/-- Lines in which two scratchpads of a tile differ, with repeats. -/
def Snap.differs (o n : Snap) : List Nat :=
  (o.mem.filter fun x => !n.mem.contains x).map (fun x => x.1 / 64) ++ (n.mem.filter fun x => !o.mem.contains x).map (fun x => x.1 / 64)
    ++ (o.bad.filter fun x => !n.bad.contains x).map (·.1) ++ (n.bad.filter fun x => !o.bad.contains x).map (·.1)

/-- R205: the scratchpad as an operation that began at `o` reads it: a line that has changed since then holds, freely, its old or its
new contents. (log 115, DEDUCED) `b`: the first of the free numbers that say which. -/
def State.mixWith (s : State) (b : Nat) (t : TileId) (o : Snap) : State :=
  if o = s.snap t then s else
  each s (o.differs (s.snap t)).eraseDups fun s k =>
    let l := k % 4096
    if s.draw (b + l) % 2 = 0 then s
    else (s.setSpadBytes t (64 * l) ((List.range 64).map fun i => look zeroByte o.mem (64 * k + i))).setSpadP t l (look noMark o.bad k)
/-- The same, for the contents when an operation began. -/
def State.mixed (s : State) (t : TileId) (o : Snap) : State := s.mixWith (2 ^ 50) t o

/-! ## Partitions and places -/

/-- R38: does the partition stand on the colony? -/
def Part.covers (q : Part) (c : ColId) : Bool :=
  match q.cfg with
  | none => false
  | some g => q.loaded && decide (q.cx.toNat ≤ colX c) && decide (colX c < q.cx.toNat + g.width.toNat)
      && decide (q.cy.toNat ≤ colY c) && decide (colY c < q.cy.toNat + g.height.toNat)

/-- The partition a colony belongs to. -/
def State.partOfCol (s : State) (c : ColId) : Option PartId :=
  (s.part.find? fun e => e.2.covers c).map fun e => BitVec.ofNat 6 e.1

/-- The partition a tile belongs to. -/
def State.partOf (s : State) (t : TileId) : Option PartId := s.partOfCol (colonyOf t)

/-- The colonies of a partition. -/
def State.colsOf (s : State) (p : PartId) : List ColId :=
  let q := s.partAt p
  match q.cfg with
  | none => []
  | some g =>
    if q.loaded then
      (List.range g.height.toNat).flatMap fun y => (List.range g.width.toNat).map fun x => colAt (q.cx.toNat + x) (q.cy.toNat + y)
    else []

/-- The tiles of a partition. -/
def State.tilesIn (s : State) (p : PartId) : List TileId := (s.colsOf p).flatMap tilesOfCol

/-- The image's parameters of a loaded partition. -/
def State.pcfg (s : State) (p : PartId) : Option PartCfg := if (s.partAt p).loaded then (s.partAt p).cfg else none

/-- FEAT_PGEOM of a partition (Table 2-2): placed origin, size, relocatable, number; 0 while it is not loaded. -/
def State.pgeom (s : State) (p : PartId) : W32 :=
  let q := s.partAt p
  match q.cfg with
  | none => 0
  | some g => if q.loaded then pack [(0, q.cx.toNat), (4, q.cy.toNat), (8, g.width.toNat), (16, g.height.toNat), (21, nat01 g.reloc), (24, p.toNat)] else 0

/-- The engine of a tile operates only while the tile's domain is in RUN. -/
def State.runs (s : State) (t : TileId) : Bool := decide ((s.domAt (domTile t)).st = 0)

/-! ## Local copies of the time stamp (R438) -/

/-- The copy of a unit is `n` ns ahead of the always-on count. -/
@[simps] def State.setCopy (s : State) (q n : Nat) : State := { s with copies := put (fun _ => 0) s.copies q n }
/-- What the copy of a die's spine reads. -/
def State.spineStamp (s : State) (die : Nat) : W64 := s.time + BitVec.ofNat 64 (look (fun _ => 0) s.copies (die % 4))
/-- R439: what a tile takes its stamps from: its own copy, or its spine's where its clock stands. -/
def State.stamp (s : State) (t : TileId) : W64 :=
  if s.runs t then s.time + BitVec.ofNat 64 (look (fun _ => 0) s.copies (4 + t.toNat)) else s.spineStamp (dieOf t)
/-- R439: the copy that INT_TIME of a core returns: of its colony's tile 0, or of its spine. (log 141, DESIGN CHOICE) -/
def State.coreStamp (s : State) (c : CoreId) : W64 :=
  if c.val < 256 then s.stamp (tileOf (BitVec.ofNat 8 c.val) 0) else s.spineStamp (c.val - 256)
/-- Die of the spine that serves a partition. -/
def State.partDie (s : State) (p : PartId) : Nat := dieOfCol (colAt (s.partAt p).cx.toNat (s.partAt p).cy.toNat)

/-- R411: the clock of a tile's domain, in sixteenths of cycles. -/
def State.edges (s : State) (t : TileId) : Nat := (s.domAt (domTile t)).edges
/-- Fast-clock cycles since the clock of the tile's domain stood at `x` (log 12, DEDUCED). -/
def State.cyclesSince (s : State) (t : TileId) (x : Nat) : Nat := (s.edges t - x) / 16

/-- Device HBM address of a partition HBM address; none beyond the allocation (R276). -/
def State.hbmOf (s : State) (p : PartId) (a n : Nat) : Option Nat :=
  match s.pcfg p with
  | none => none
  | some g => if a + n ≤ g.hbmUnits.toNat * 2 ^ 28 then some ((s.partAt p).hbmBase + a) else none

/-- A tile register's stored word. -/
def State.tr (s : State) (t : TileId) (o : Nat) : W32 := s.reg (tileBase t + o)
/-- Store a tile register. -/
def State.setTr (s : State) (t : TileId) (o : Nat) (w : W32) : State := s.setReg (tileBase t + o) w

/-- R212: the context that a tile's programs run in. -/
def State.ctxOf (s : State) (t : TileId) : CtxId := (s.tileAt t).ctx

/-! ## Domains -/

/-- Populated stacks, ascending. -/
def stackList : List Nat := (List.range 8).filter fun i => Config.stacks.getLsbD i
/-- R276: stack of a device HBM address. -/
def stackOf (a : Nat) : Nat := stackList.getD (a / 4096 % stackList.length) 0
/-- R399: domain IDs. -/
def domHbm (n : Nat) : Nat := 81 + n
def domVul (p : PortId) : Nat := 89 + p.val
def domSpine (q : Nat) : Nat := 96 + q

/-- R405: the domain's gate refuses or holds what arrives. -/
def State.gateShut (s : State) (d : Nat) : Bool := (s.domAt d).gate
/-- The domain serves accesses: its gate is open, and a cistern or a stack is ACTIVE (R108). -/
def State.serves (s : State) (d : Nat) : Bool :=
  !(s.domAt d).gate && (decide (d ≤ 64) || decide ((s.domAt d).st = 0))
/-- R405: the domain takes an access that its mover sent before the gate closed: CLOSING lets what was admitted complete. -/
def State.takes (s : State) (d : Nat) : Bool :=
  let q := s.domAt d
  (!q.gate || (decide (q.phase = 1) && !q.entering)) && (if d ≤ 64 then decide (q.st.toNat ≤ 1) else decide (q.st = 0))
/-- R403, R405: something that waits for the domain asks for its wake. -/
def State.askWake (s : State) (d : Nat) : State :=
  let q := s.domAt d
  if q.st = 0 ∧ !q.gate then s else s.setDom d { q with wakeReq := true }

end Sys2Proof.Machine
end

→ **WORK INSTRUCTIONS**
Transcribe the records above in full, exactly as they stand.

→ **PROBLEM SOLUTION**
/-- Lines in which two scratchpads of a tile differ, with repeats. -/
def Snap.differs (o n : Snap) : List Nat :=
  (o.mem.filter fun x => !n.mem.contains x).map (fun x => x.1 / 64) ++ (n.mem.filter fun x => !o.mem.contains x).map (fun x => x.1 / 64)
    ++ (o.bad.filter fun x => !n.bad.contains x).map (·.1) ++ (n.bad.filter fun x => !o.bad.contains x).map (·.1)

/-- R205: the scratchpad as an operation that began at `o` reads it: a line that has changed since then holds, freely, its old or its
new contents. (log 115, DEDUCED) `b`: the first of the free numbers that say which. -/
def State.mixWith (s : State) (b : Nat) (t : TileId) (o : Snap) : State :=
  if o = s.snap t then s else
  each s (o.differs (s.snap t)).eraseDups fun s k =>
    let l := k % 4096
    if s.draw (b + l) % 2 = 0 then s
    else (s.setSpadBytes t (64 * l) ((List.range 64).map fun i => look zeroByte o.mem (64 * k + i))).setSpadP t l (look noMark o.bad k)
/-- The same, for the contents when an operation began. -/
def State.mixed (s : State) (t : TileId) (o : Snap) : State := s.mixWith (2 ^ 50) t o

/-! ## Partitions and places -/

/-- R38: does the partition stand on the colony? -/
def Part.covers (q : Part) (c : ColId) : Bool :=
  match q.cfg with
  | none => false
  | some g => q.loaded && decide (q.cx.toNat ≤ colX c) && decide (colX c < q.cx.toNat + g.width.toNat)
      && decide (q.cy.toNat ≤ colY c) && decide (colY c < q.cy.toNat + g.height.toNat)

/-- The partition a colony belongs to. -/
def State.partOfCol (s : State) (c : ColId) : Option PartId :=
  (s.part.find? fun e => e.2.covers c).map fun e => BitVec.ofNat 6 e.1

/-- The partition a tile belongs to. -/
def State.partOf (s : State) (t : TileId) : Option PartId := s.partOfCol (colonyOf t)

/-- The colonies of a partition. -/
def State.colsOf (s : State) (p : PartId) : List ColId :=
  let q := s.partAt p
  match q.cfg with
  | none => []
  | some g =>
    if q.loaded then
      (List.range g.height.toNat).flatMap fun y => (List.range g.width.toNat).map fun x => colAt (q.cx.toNat + x) (q.cy.toNat + y)
    else []

/-- The tiles of a partition. -/
def State.tilesIn (s : State) (p : PartId) : List TileId := (s.colsOf p).flatMap tilesOfCol

/-- The image's parameters of a loaded partition. -/
def State.pcfg (s : State) (p : PartId) : Option PartCfg := if (s.partAt p).loaded then (s.partAt p).cfg else none

/-- FEAT_PGEOM of a partition (Table 2-2): placed origin, size, relocatable, number; 0 while it is not loaded. -/
def State.pgeom (s : State) (p : PartId) : W32 :=
  let q := s.partAt p
  match q.cfg with
  | none => 0
  | some g => if q.loaded then pack [(0, q.cx.toNat), (4, q.cy.toNat), (8, g.width.toNat), (16, g.height.toNat), (21, nat01 g.reloc), (24, p.toNat)] else 0

/-- The engine of a tile operates only while the tile's domain is in RUN. -/
def State.runs (s : State) (t : TileId) : Bool := decide ((s.domAt (domTile t)).st = 0)

/-! ## Local copies of the time stamp (R438) -/

/-- The copy of a unit is `n` ns ahead of the always-on count. -/
@[simps] def State.setCopy (s : State) (q n : Nat) : State := { s with copies := put (fun _ => 0) s.copies q n }
/-- What the copy of a die's spine reads. -/
def State.spineStamp (s : State) (die : Nat) : W64 := s.time + BitVec.ofNat 64 (look (fun _ => 0) s.copies (die % 4))
/-- R439: what a tile takes its stamps from: its own copy, or its spine's where its clock stands. -/
def State.stamp (s : State) (t : TileId) : W64 :=
  if s.runs t then s.time + BitVec.ofNat 64 (look (fun _ => 0) s.copies (4 + t.toNat)) else s.spineStamp (dieOf t)
/-- R439: the copy that INT_TIME of a core returns: of its colony's tile 0, or of its spine. (log 141, DESIGN CHOICE) -/
def State.coreStamp (s : State) (c : CoreId) : W64 :=
  if c.val < 256 then s.stamp (tileOf (BitVec.ofNat 8 c.val) 0) else s.spineStamp (c.val - 256)
/-- Die of the spine that serves a partition. -/
def State.partDie (s : State) (p : PartId) : Nat := dieOfCol (colAt (s.partAt p).cx.toNat (s.partAt p).cy.toNat)

/-- R411: the clock of a tile's domain, in sixteenths of cycles. -/
def State.edges (s : State) (t : TileId) : Nat := (s.domAt (domTile t)).edges
/-- Fast-clock cycles since the clock of the tile's domain stood at `x` (log 12, DEDUCED). -/
def State.cyclesSince (s : State) (t : TileId) (x : Nat) : Nat := (s.edges t - x) / 16

/-- Device HBM address of a partition HBM address; none beyond the allocation (R276). -/
def State.hbmOf (s : State) (p : PartId) (a n : Nat) : Option Nat :=
  match s.pcfg p with
  | none => none
  | some g => if a + n ≤ g.hbmUnits.toNat * 2 ^ 28 then some ((s.partAt p).hbmBase + a) else none

/-- A tile register's stored word. -/
def State.tr (s : State) (t : TileId) (o : Nat) : W32 := s.reg (tileBase t + o)
/-- Store a tile register. -/
def State.setTr (s : State) (t : TileId) (o : Nat) (w : W32) : State := s.setReg (tileBase t + o) w

/-- R212: the context that a tile's programs run in. -/
def State.ctxOf (s : State) (t : TileId) : CtxId := (s.tileAt t).ctx

/-! ## Domains -/

/-- Populated stacks, ascending. -/
def stackList : List Nat := (List.range 8).filter fun i => Config.stacks.getLsbD i
/-- R276: stack of a device HBM address. -/
def stackOf (a : Nat) : Nat := stackList.getD (a / 4096 % stackList.length) 0
/-- R399: domain IDs. -/
def domHbm (n : Nat) : Nat := 81 + n
def domVul (p : PortId) : Nat := 89 + p.val
def domSpine (q : Nat) : Nat := 96 + q

/-- R405: the domain's gate refuses or holds what arrives. -/
def State.gateShut (s : State) (d : Nat) : Bool := (s.domAt d).gate
/-- The domain serves accesses: its gate is open, and a cistern or a stack is ACTIVE (R108). -/
def State.serves (s : State) (d : Nat) : Bool :=
  !(s.domAt d).gate && (decide (d ≤ 64) || decide ((s.domAt d).st = 0))
/-- R405: the domain takes an access that its mover sent before the gate closed: CLOSING lets what was admitted complete. -/
def State.takes (s : State) (d : Nat) : Bool :=
  let q := s.domAt d
  (!q.gate || (decide (q.phase = 1) && !q.entering)) && (if d ≤ 64 then decide (q.st.toNat ≤ 1) else decide (q.st = 0))
/-- R403, R405: something that waits for the domain asks for its wake. -/
def State.askWake (s : State) (d : Nat) : State :=
  let q := s.domAt d
  if q.st = 0 ∧ !q.gate then s else s.setDom d { q with wakeReq := true }

end Sys2Proof.Machine
end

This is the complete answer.